'Rossi part 2' in: The Architects' Journal by Patrick Lynch
If Aldo Rossi’s early work is an attempt to describe the value of each of the parts of a city in objective terms, his ironically titled ‘Scientific Autobiography’ tempers his youthful rationalism with a series of extremely evocative photographs of spaces that he loved. A Roman aqueduct held up by a prosthetic brace; a Connecticut lighthouse shaped like a mast; a Wintergarten at the University of Zurich; a Cortille at Seville; and my favourite, an Italian farmhouse kitchen. Dark ceiling beams recede from view above a stone floor, a staircase rises and disappears in the distance, light from one corner of the room illuminates the wall surface and picks out a table set for family life that, I imagine, has also seen a birth and a corpse. An image of preservation and of endurance and hard work and allayed decay is presented to us, of architecture that is made to last and to accept life. This room is not just fit for its purpose, the image suggests, it also modestly represents the dignity of the lives of the inhabitants. You can imagine the conversations held there and the emotion and suffering that it has seen.

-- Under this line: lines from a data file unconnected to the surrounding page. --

-- ==== Sys2Proof/Laws/Agent.lean ====
section
/-! SUPPORT. What the accesses of engines and service cores do to the queues of the banks: an agent's turn changes the requests, the next number and a
refusal's counter only. -/

namespace Sys2Proof.Laws

open Sys2Proof.Machine

/-- What a turn in the queues leaves alone. -/
structure TurnKeeps (s t : State) : Prop where
  mem : t.mem = s.mem
  cores : t.cores = s.cores
  parts : t.parts = s.parts
  poison : t.poison = s.poison
  feEmpty : t.feEmpty = s.feEmpty
  hostOld : t.hostOld = s.hostOld
  svcCores : t.svcCores = s.svcCores
  host : t.host = s.host
  cycle : t.cycle = s.cycle
  free : t.free = s.free

theorem TurnKeeps.refl (s : State) : TurnKeeps s s := ⟨rfl, rfl, rfl, rfl, rfl, rfl, rfl, rfl, rfl, rfl⟩

theorem TurnKeeps.trans {s t u : State} (a : TurnKeeps s t) (b : TurnKeeps t u) : TurnKeeps s u :=
  ⟨b.mem.trans a.mem, b.cores.trans a.cores, b.parts.trans a.parts, b.poison.trans a.poison, b.feEmpty.trans a.feEmpty, b.hostOld.trans a.hostOld,
    b.svcCores.trans a.svcCores, b.host.trans a.host, b.cycle.trans a.cycle, b.free.trans a.free⟩

theorem turnKeeps_dropTickets (s : State) (f : Request → Bool) : TurnKeeps s (dropTickets s f) := ⟨rfl, rfl, rfl, rfl, rfl, rfl, rfl, rfl, rfl, rfl⟩

theorem turnKeeps_enterBanks (s : State) (r : Request) : TurnKeeps s (enterBanks s r) := ⟨rfl, rfl, rfl, rfl, rfl, rfl, rfl, rfl, rfl, rfl⟩

theorem turnKeeps_count (s : State) (d pid : Nat) (k : Fin 24) (n : Nat) : TurnKeeps s (count s d pid k n) := by
  constructor <;> simp

theorem turnKeeps_refuseReq (s : State) (r : Request) : TurnKeeps s (refuseReq s r) := by
  have e : ∀ f : Request → Request, TurnKeeps s (setReq (escalate s r.refused r.esc).2 r.id f) := by
    intro f; unfold escalate; split <;> exact ⟨rfl, rfl, rfl, rfl, rfl, rfl, rfl, rfl, rfl, rfl⟩
  unfold refuseReq
  simp only
  split
  · exact e _
  · exact (e _).trans (turnKeeps_count ..)

/-- What an agent's turn can do, whether or not the access may act now. -/
theorem agentTurn_keeps (s : State) (a : Agent) (key : Nat) : TurnKeeps s (agentTurn s a key).2 := by
  have go : ∀ (b : Bank) (r : Request) (t : State), TurnKeeps s t →
      TurnKeeps s ((if r.st == .queued then (if firstIn t r b then (true, dropTickets t a.owns) else (false, t))
        else if !bankAdmits t r b then (false, refuseReq t r)
        else if (inBank t b).isEmpty then (true, dropTickets t a.owns)
        else (false, enterBanks t r) : Bool × State).2) := by
    intro b r t h
    split
    · split
      · exact h.trans (turnKeeps_dropTickets ..)
      · exact h
    · split
      · exact h.trans (turnKeeps_refuseReq ..)
      · split
        · exact h.trans (turnKeeps_dropTickets ..)
        · exact h.trans (turnKeeps_enterBanks ..)
  have new : ∀ (t : State) (r : Request), TurnKeeps s t → TurnKeeps s { (newId t).2 with reqs := t.reqs ++ [r] } := fun t r h =>
    h.trans ⟨rfl, rfl, rfl, rfl, rfl, rfl, rfl, rfl, rfl, rfl⟩
  unfold agentTurn
  split
  · exact .refl s
  · next b _ =>
    simp only
    split
    · split
      · exact go b _ s (.refl s)
      · exact go b _ _ (new _ _ (turnKeeps_dropTickets ..))
    · exact go b _ _ (new _ _ (.refl s))

end Sys2Proof.Laws
end

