/-- One that is too long, or comes before, is dropped. -/
theorem exec_ethernetFrameReceive_dropped {s : State} {f : List Byte} (h : 9216 < f.length ∨ s.boot ≠ .ready) (q : Fin 16) :
    exec (.ethernetFrameReceive q f) s = .next s := by
  change execEthernetFrameReceive q f s = _
  rcases h with h | h
  · simp [execEthernetFrameReceive, Nat.not_le.mpr h]
  · simp [execEthernetFrameReceive, h]

/-! ## The statement -/

/-- Settles O58, clause by clause: the scrubber's read, the three writes of a snapshot, the host's counters, the links, the flits of an access, frames. -/
theorem linkEvents : Obligations.LinkEvents := by
  unfold Obligations.LinkEvents
  refine ⟨?scrubbers, ?snapshots, ?counters, ?links, ?requests, ?frames⟩
  case scrubbers =>
    intro s l hl hc
    exact ⟨exec_scrubRead_correctable hl hc nofun, exec_scrubRead_correctable hl hc nofun, exec_scrubRead_uncorrectable hl hc⟩
  case snapshots =>
    intro s d pid p hp hd hlt hf hq
    obtain rfl := part?_pid hp
    have step := exec_counterSnapshot hp hd hf
    refine ⟨fun hn hdue => ⟨_, step, ?_⟩, fun k cnt seq hs hk => ⟨_, step, ?_⟩, fun k cnt seq hs hk hseq => ⟨_, step, ?_⟩⟩
    · rw [snapStep_begin hn hdue]
      exact ⟨rfl, by rw [putDword_mem, blockHead_eq p d (Nat.mod_lt _ (Nat.two_pow_pos 32))]; simp, diePart_modDiePart_self hlt hq fun _ => rfl⟩
    · rw [snapStep_dword hs hk]
      exact ⟨by simp [blockDword], diePart_modDiePart_self hlt hq fun _ => rfl⟩
    · rw [snapStep_end hs hk]
      exact ⟨by simp [blockHead_eq p d hseq], diePart_modDiePart_self hlt hq fun _ => rfl⟩
  case counters => exact fun s d => rfl
  case links =>
    intro s d l hd hl
    refine ⟨⟨_, exec_class3WindowEnd s d l, modPort_mem .., fun hw => ?_⟩, fun f hf => ?_, fun o h hu hh hq hw => ?_, fun hu => exec_flitSend_down hu⟩
    · simp [hd, hl, freshWindow, hw]
    · obtain ⟨t, step, hmem, hport⟩ := exec_flitCrcReplay hd hl hf
      exact ⟨t, step, hmem, by simp [hport, hf], by simp [hport, sat48]⟩
    · refine ⟨_, exec_flitSend_single hd hu hh hq hw, sentFlit_mem .., ?_⟩
      rw [port_sentFlit hd hl]
      exact ⟨by simp [sendFlit], rfl, rfl, by simp only [sendFlit, carried_flitOf]; rfl,
        fun hb => if_pos ((cls_ne_carried_iff ..).mpr hb), fun hb => if_neg (mt (cls_ne_carried_iff ..).mp hb)⟩
  case requests =>
    intro s d l id r hr ha hx
    exact ⟨fun ⟨w, hw⟩ => flitHead_request (flitWay_reply hr ha hw), fun hb => flitHead_request (flitWay_access hr ha hx hb)⟩
  case frames =>
    exact fun s q f => ⟨fun hb h1 h2 h3 h4 => exec_ethernetFrameReceive hb h1 h2 h3 h4 q, fun h => exec_ethernetFrameReceive_dropped h q⟩

end Sys2Proof.Proofs
end

section
/-! PROOFS. Control registers (04 R121 to R130; 08 R196; 11 R272): a `cset` of RINGCFG that enables a ring wakes the stores that wait in it. -/

namespace Sys2Proof.Proofs

open Sys2Proof.Machine Sys2Proof.Laws

/-! ## A store that waits where a ring is enabled (08 R196; 11 R272) -/

/-- `cset` of RINGCFG3 from s1, without guard and without S bit. -/
noncomputable def enableRing : Instr := .csetRingcfg ⟨false, 0, false⟩ 1 3

/-- It issues, with its word fetched, in slot 0 of core 65 of die 0. -/
def enablingCur : Cur := ⟨.core 0 65, 0, 0x46008204C1, 0⟩

/-- The granule at 1,024 in the LM of that core. -/
def ringGranule : Nat := lmKey 0 65 1024

/-- `st.xfill` of the byte 1 by the thread in slot 1: its granule is full, so it stands on the granule's wait list. -/
def waitingXfill : Request where
  id := 1
  loc := .core 0 65
  slot := 1
  thid := 2
  part := 1
  cls := 0
  relaxed := false
  scope := .core
  key := ringGranule
  va := 1024
  size := 1
  write := true
  op := .store .xfill 1 .b1
  refused := 0
  esc := none
  lrefused := 0
  lesc := none
  fwded := false
  walk := .none
  st := .feList ringGranule
  w0 := 0
  w1 := 0

/-- A loaded machine in which it waits, with s1 = EN, SIZE 1 and BASE 1: a ring of 1,024 bytes that begins with its granule. -/
def xfillWaits : State :=
  let s := modTh (loadWord State.reset 0x46008204C1) (.core 0 65) 0 fun th => { th with s := th.s.set 1 (1 + 2 ^ 5 + 2 ^ 9) }
  let s := setSlot s (.core 0 65) 1 { Slot.reset with st := .parkMem (.access 1), th := { loadThread with thid := 2 } }
  { s with cur := some enablingCur, turn := none, reqs := [waitingXfill], nextId := 2 }

theorem ready_enableRing : Ready enableRing xfillWaits enablingCur :=
  ⟨rfl, _, rfl, by decide +kernel⟩

theorem ringGranule_before : feFull xfillWaits ringGranule = true ∧ xfillWaits.mem.read ringGranule = 0 := by decide +kernel

/-- The byte at an address after an act. -/
def byteAfter (o : Out) (key : Nat) : Option Byte :=
  match o with
  | .next t => some (t.mem.read key)
  | _ => none

/-- Enabling the ring sets the granule empty, and the store is performed in the same act. -/
theorem exec_enableRing_stores : byteAfter (exec enableRing xfillWaits) ringGranule = some 1 := by decide +kernel

/-- The end of an instruction without S bit and without a branch leaves memory alone. -/
theorem ends_mem {i : Instr} {f : Form} (hf : formOf i = some f) (hs : f.h.sw = false) (x : Cur) (t : State) : (ends i x t).mem = t.mem := by
  simp [ends, hf, advance, goto, hs]

/-! ## The statement -/

/-- Refutes O43: its clause on RINGCFG promises that memory stands whatever requests wait, but enabling a ring empties its granules, and a `st.xfill`
that waits on one of them then stores (08 R196). Its last part, on the full/empty bits, assumes that no request stands on a wait list; the promise
about memory does not. -/
theorem not_controlRegisters : ¬ Obligations.ControlRegisters := by
  unfold Obligations.ControlRegisters
  rintro ⟨-, -, ringcfg⟩
  obtain ⟨-, -, completes⟩ := ringcfg ⟨false, 0, false⟩ 1 3 xfillWaits enablingCur ready_enableRing (by decide +kernel)
  obtain ⟨u, promised, -, hmem, -⟩ := completes (fun _ => by decide +kernel) (fun _ => by decide +kernel)
  have stands : byteAfter (exec enableRing xfillWaits) ringGranule = some 0 := by
    rw [enableRing, promised, byteAfter, ends_mem rfl rfl, hmem, ringGranule_before.2]
  exact absurd (exec_enableRing_stores.symm.trans stands) (by decide)
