-- ==== Sys2Proof/Decode.lean ====
section
/-!
DEFINITION. Words to commands. The block takes commands from its pins, its PCI Express functions, its sideband and its
ports; spec/opcode_table.json gives its rows no bits, so that no word spells a command.
-/
namespace Sys2Proof

/-- The command that a word spells by the bits of spec/opcode_table.json: the table gives none. -/
def decodeTableWord (_nbits _w : Nat) : Option Instr := none

end Sys2Proof
end

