-- ==== Sys2Proof/Machine/Functions.lean ====
section
/-!
DEFINITION. The special functions (ch. 11): sine and cosine of an exact phase (R333, R334), reciprocal and reciprocal square
root (R335, R336), the tables (R337, R338), and the arithmetic of the row statistics unit (R345, R346).
-/
namespace Sys2Proof.Machine

/-! ## Sine and cosine (R334) -/

/-- 2π × 2^256, rounded down. -/
def twoPi256 : Nat := 0x6487ed5110b4611a62633145c06e0e68948127044533e63a0105df531d89cd912

/-- Terms of the sine's series in units of 2^-256: the even-numbered and the odd-numbered terms summed apart. -/
def sineTerms (x2 : Nat) : Nat → Nat → Nat → Nat × Nat
  | 0, _, _ => (0, 0)
  | fuel + 1, k, term =>
    let (odd, even) := sineTerms x2 fuel (k + 1) (term * x2 / 2 ^ 256 / ((2 * k) * (2 * k + 1)))
    (term + even, odd)

/-- sin(2πr / 2^64) in units of 2^-256, for r at most 2^62. -/
def sine256 (r : Nat) : Nat :=
  let x := r * twoPi256 / 2 ^ 64
  let (p, n) := sineTerms (x * x / 2 ^ 256) 44 1 x
  p - n

/-- A magnitude v × 2^-256 as binary32 (R334): nearest, or where it lies within 2^-30 of itself from a tie, the lower or
the upper neighbour as `up` says. -/
def trigRound (neg up : Bool) (v : Nat) : Nat :=
  if v = 0 then 0
  else
    let u := log2Of v 1 (-256) - 23
    let (q, r, d) := scaled v 1 (-256 - u)
    let near := decide ((Int.natAbs (2 * (r : Int) - d)) * 2 ^ 30 < 2 * (q * d + r))
    if near ∧ r ≠ 0 then signBit 0 neg + packMag 0 (if up then q + 1 else q) u
    else (roundInto 0 0 false neg v 1 (-256)).1

/-- sin of the phase φ, 64 bits (R333, R334); exact at the quarter turns. -/
def sinPhase (up : Bool) (phi : Nat) : Nat :=
  let q := phi / 2 ^ 62 % 4
  let r := phi % 2 ^ 62
  let a := if q % 2 = 0 then r else 2 ^ 62 - r
  if a = 0 then 0
  else if a = 2 ^ 62 then (if q < 2 then 0x3F800000 else 0xBF800000)
  else trigRound (decide (2 ≤ q)) up (sine256 a)

/-- cos of the phase. -/
def cosPhase (up : Bool) (phi : Nat) : Nat := sinPhase up ((phi + 2 ^ 62) % 2 ^ 64)

/-! ## Reciprocals (R335, R336) -/

/-- Bits of an integer square root below bit `n`. -/
def isqrtFrom (x : Nat) : Nat → Nat → Nat
  | 0, r => r
  | n + 1, r => if (r + 2 ^ n) * (r + 2 ^ n) ≤ x then isqrtFrom x n (r + 2 ^ n) else isqrtFrom x n r

/-- ⌊√x⌋ for x below 2^128. -/
def isqrt (x : Nat) : Nat := isqrtFrom x 64 0

/-- The values within 1 ulp of an exact magnitude that lies `q` units of 2^u above 0, or more (not `exact`) but less than q + 1.
Below a power of two the spacing halves: `low` says that the magnitude lies at most half a unit above q. -/
def ulpRange (exact low : Bool) (q : Nat) (u : Int) : List (Nat × Int) :=
  let edge := decide (q = 2 ^ 23) && decide (-149 < u)
  if exact then (q, u) :: (q + 1, u) :: (if edge then [(2 ^ 24 - 1, u - 1), (2 ^ 24 - 2, u - 1)] else [(q - 1, u)])
  else (q, u) :: (q + 1, u) :: (if edge && low then [(2 ^ 24 - 1, u - 1)] else [])

/-- One of the values within 1 ulp (R335): the encoding, and the flags of R335 and R322. -/
def withinUlp (pick : Nat) (neg exact low : Bool) (q : Nat) (u : Int) : Nat × Flags :=
  let cands := ulpRange exact low q u
  let v := cands.getD (pick % cands.length) (q, u)
  let mag := if v.1 = 2 ^ 24 then packMag 0 (2 ^ 23) (v.2 + 1) else packMag 0 v.1 v.2
  if 0x7F800000 ≤ mag then (signBit 0 neg + 0x7F800000, flagOF ||| flagNX)
  else (signBit 0 neg + mag, if exact ∧ v = (q, u) then 0 else flagNX ||| (if mag < 0x800000 then flagUF else 0))

/-- RCP of a binary32 operand. -/
def rcp (pick x : Nat) : Nat × Flags :=
  match decodeNum 0 x with
  | .nan => (0x7FC00000, 0)
  | .inf neg => (signBit 0 neg, 0)
  | .fin neg m e =>
    if m = 0 then (signBit 0 neg + 0x7F800000, flagOF)
    else
      let lg := log2Of 1 m (-e)
      if 128 ≤ lg then (signBit 0 neg + 0x7F800000, flagOF ||| flagNX)
      else
        let u := max lg (-126) - 23
        let (q, r, d) := scaled 1 m (-e - u)
        withinUlp pick neg (decide (r = 0)) (decide (2 * r ≤ d)) q u

/-- RSQRT of a binary32 operand. -/
def rsqrt (pick x : Nat) : Nat × Flags :=
  match decodeNum 0 x with
  | .nan => (0x7FC00000, 0)
  | .inf neg => if neg then (0x7FC00000, flagNV) else (0, 0)
  | .fin neg m e =>
    if m = 0 then (signBit 0 neg + 0x7F800000, flagOF)
    else if neg then (0x7FC00000, flagNV)
    else
      let l := log2Of m 1 e
      let u0 := (-l) / 2 - 23
      let root (u : Int) : Nat × Bool × Bool :=
        let (y, r, d) := scaled 1 m (-e - 2 * u)
        let t := isqrt y
        (t, decide (r = 0) && decide (t * t = y), decide (4 * (y * d + r) ≤ (2 * t + 1) * (2 * t + 1) * d))
      let (t, ex, low) := root u0
      if 2 ^ 23 ≤ t then withinUlp pick false ex low t u0
      else
        let (t, ex, low) := root (u0 - 1)
        withinUlp pick false ex low t (u0 - 1)

/-! ## Tables (R337-R339) -/

/-- A binary32 field of a table body. -/
def tabF (b : Bytes) (a : Nat) : Num := decodeNum 0 (field b a 4)

/-- A value is finite. -/
def Num.finite : Num → Bool
  | .fin .. => true
  | _ => false

/-- A finite value above 0. -/
def Num.positive : Num → Bool
  | .fin false (_ + 1) _ => true
  | _ => false

/-- The body meets R337. -/
def tableOk (b : Bytes) : Bool :=
  decide (b.length = 4128) && (tabF b 0).finite && (tabF b 4).positive && decide (field b 8 1 ≤ 2) && decide (field b 9 1 ≤ 2)
    && decide (field b 10 2 = 0) && decide (field b 0x1C 4 = 0)
    && (List.range 256).all (fun i => decide (field b (0x20 + 16 * i + 12) 4 = 0))

/-- ⌊t⌋ and t - ⌊t⌋ of a finite value at least 0. -/
def floorNum (m : Nat) (e : Int) : Nat × Num :=
  if 0 ≤ e then (m * 2 ^ e.toNat, .fin false 0 0)
  else (m / 2 ^ (-e).toNat, .fin false (m % 2 ^ (-e).toNat) e)

/-- C0 + u × (C1 + u × C2) of segment i, by two fused multiply-adds (R338). -/
def segment (b : Bytes) (i : Nat) (u : Num) : Nat × Flags :=
  let at0 := 0x20 + 16 * i
  let (x, f) := fmaInto 0 0 false u (tabF b (at0 + 8)) (tabF b (at0 + 4))
  let (y, g) := fmaInto 0 0 false u (decodeNum 0 x) (tabF b at0)
  (y, f ||| g)

/-- A value written as binary32 unchanged, a NaN as the canonical one. -/
def plain32 (x : Num) : Nat × Flags := x.into 0 0 false

/-- The rule outside the range (R338): mode, A, B, and the EDGE value. -/
def outside (mode : Nat) (a b : Num) (edge : Nat × Flags) (x : Num) : Nat × Flags :=
  if mode = 0 then edge
  else if mode = 1 then plain32 a
  else
    match x, a with
    | .inf _, .fin _ 0 _ => plain32 b
    | _, _ => fmaInto 0 0 false a x b

/-- Table t at x (R338): an encoding in binary32 and the flags. -/
def tableAt (b : Bytes) (x : Nat) : Nat × Flags :=
  let v := decodeNum 0 x
  if v = .nan then (0x7FC00000, 0)
  else
    let (d, f) := addInto 0 0 false v (tabF b 0).neg
    let (t, g) := mulInto 0 0 false (decodeNum 0 d) (tabF b 4)
    let lo := outside (field b 8 1) (tabF b 0xC) (tabF b 0x10) (plain32 (tabF b 0x20)) v
    let hi := outside (field b 9 1) (tabF b 0x14) (tabF b 0x18) (segment b 255 (.fin false 1 0)) v
    let (y, h) :=
      match decodeNum 0 t with
      | .nan => (0x7FC00000, (0 : Flags))
      | .inf neg => if neg then lo else hi
      | .fin neg m e =>
        if m ≠ 0 ∧ neg then lo
        else
          let (i, u) := floorNum m e
          if i < 256 then segment b i u else hi
    (y, f ||| g ||| h)

/-! ## Row statistics (R344-R346) -/

/-- A value with the flags collected so far. -/
abbrev Flagged := Nat × Flags

/-- Sum of two encodings, collecting flags. -/
def add32 (x : Flagged) (y : Flagged) : Flagged :=
  let (v, f) := addInto 0 0 false (decodeNum 0 x.1) (decodeNum 0 y.1)
  (v, x.2 ||| y.2 ||| f)
def sub32 (x y : Flagged) : Flagged :=
  let (v, f) := addInto 0 0 false (decodeNum 0 x.1) (decodeNum 0 y.1).neg
  (v, x.2 ||| y.2 ||| f)
def mul32 (x y : Flagged) : Flagged :=
  let (v, f) := mulInto 0 0 false (decodeNum 0 x.1) (decodeNum 0 y.1)
  (v, x.2 ||| y.2 ||| f)
def div32 (x y : Flagged) : Flagged :=
  let (v, f) := divInto 0 0 false (decodeNum 0 x.1) (decodeNum 0 y.1)
  (v, x.2 ||| y.2 ||| f)

/-- A sum in ascending order, rounded after each addition. -/
def sum32 : List Flagged → Flagged
  | [] => (0, 0)
  | x :: l => l.foldl add32 x

/-- The larger of two encodings (R323). -/
def maxEnc (x y : Nat) : Nat :=
  match decodeNum 0 x, decodeNum 0 y with
  | .nan, _ => 0x7FC00000
  | _, .nan => 0x7FC00000
  | a, b => if a.lt b then y else x

/-- A whole number as binary32. -/
def nat32 (n : Nat) : Flagged := roundInto 0 0 false false n 1 0

/-- SOFTMAX on one row (R345): the row's x, mᵢ and sᵢ; the new m, s, c, the emitted row, the flags. -/
def softmaxRow (tab : Bytes) (sigma : Nat) (xs : List Nat) (m s : Nat) : Nat × Nat × Nat × List Nat × Flags :=
  let ys := xs.map (fun x => mul32 (sigma, 0) (x, 0))
  let f0 := ys.foldl (fun f y => f ||| y.2) (0 : Flags)
  let top := ys.foldl (fun a y => maxEnc a y.1) m
  let bad := xs.any (fun x => decide (decodeNum 0 x = .nan)) || ys.any (fun y => decide (decodeNum 0 y.1 = .nan))
    || (!(decodeNum 0 top).finite && ys.any (fun y => !(decodeNum 0 y.1).finite))
  let expOf (y : Nat) : Flagged :=
    let (d, f) := sub32 (y, 0) (top, 0)
    let (v, g) := tableAt tab d
    (v, f ||| g)
  let c : Flagged := if m = 0xFF800000 then (0, 0) else expOf m
  let es := ys.map (fun y => expOf y.1)
  let total := add32 (mul32 (s, 0) c) (sum32 es)
  let flags := f0 ||| c.2 ||| total.2
  if bad then (0x7FC00000, 0x7FC00000, c.1, es.map Prod.fst, flags ||| flagNV)
  else (top, total.1, c.1, es.map Prod.fst, flags)

/-- MOMENTS on one row (R346): nᵢ, meanᵢ, M2ᵢ to the new n, mean, M2, var and the flags. -/
def momentsRow (sigma : Nat) (xs : List Nat) (n mean m2 : Nat) : Nat × Nat × Nat × Nat × Flags :=
  let ys := xs.map (fun x => mul32 (sigma, 0) (x, 0))
  let b := div32 (sum32 ys) (nat32 128)
  let q := sum32 (ys.map (fun y => let d := sub32 y b; mul32 d d))
  let n' := nat32 (n + 128)
  let d := sub32 b (mean, 0)
  let mean' := add32 (mean, 0) (div32 (mul32 d (nat32 128)) n')
  let m2' := add32 (add32 (m2, 0) q) (div32 (mul32 (mul32 (mul32 d d) (nat32 n)) (nat32 128)) n')
  let var := div32 m2' n'
  (n + 128, mean'.1, m2'.1, var.1, mean'.2 ||| m2'.2 ||| var.2)

end Sys2Proof.Machine
end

Rossi saw human life as inevitably theatrical, and our habitats testify to our enduring love of display and ritual, which he described as ‘an analogy for architecture, what I have called “the fixed scene of human events”. The theatricality of human affairs, our processional movement and daily habits, led Rossi to conclude that ‘it is clear that the theatre must be stationary, stable and irreversible – but this seems true of all architecture.’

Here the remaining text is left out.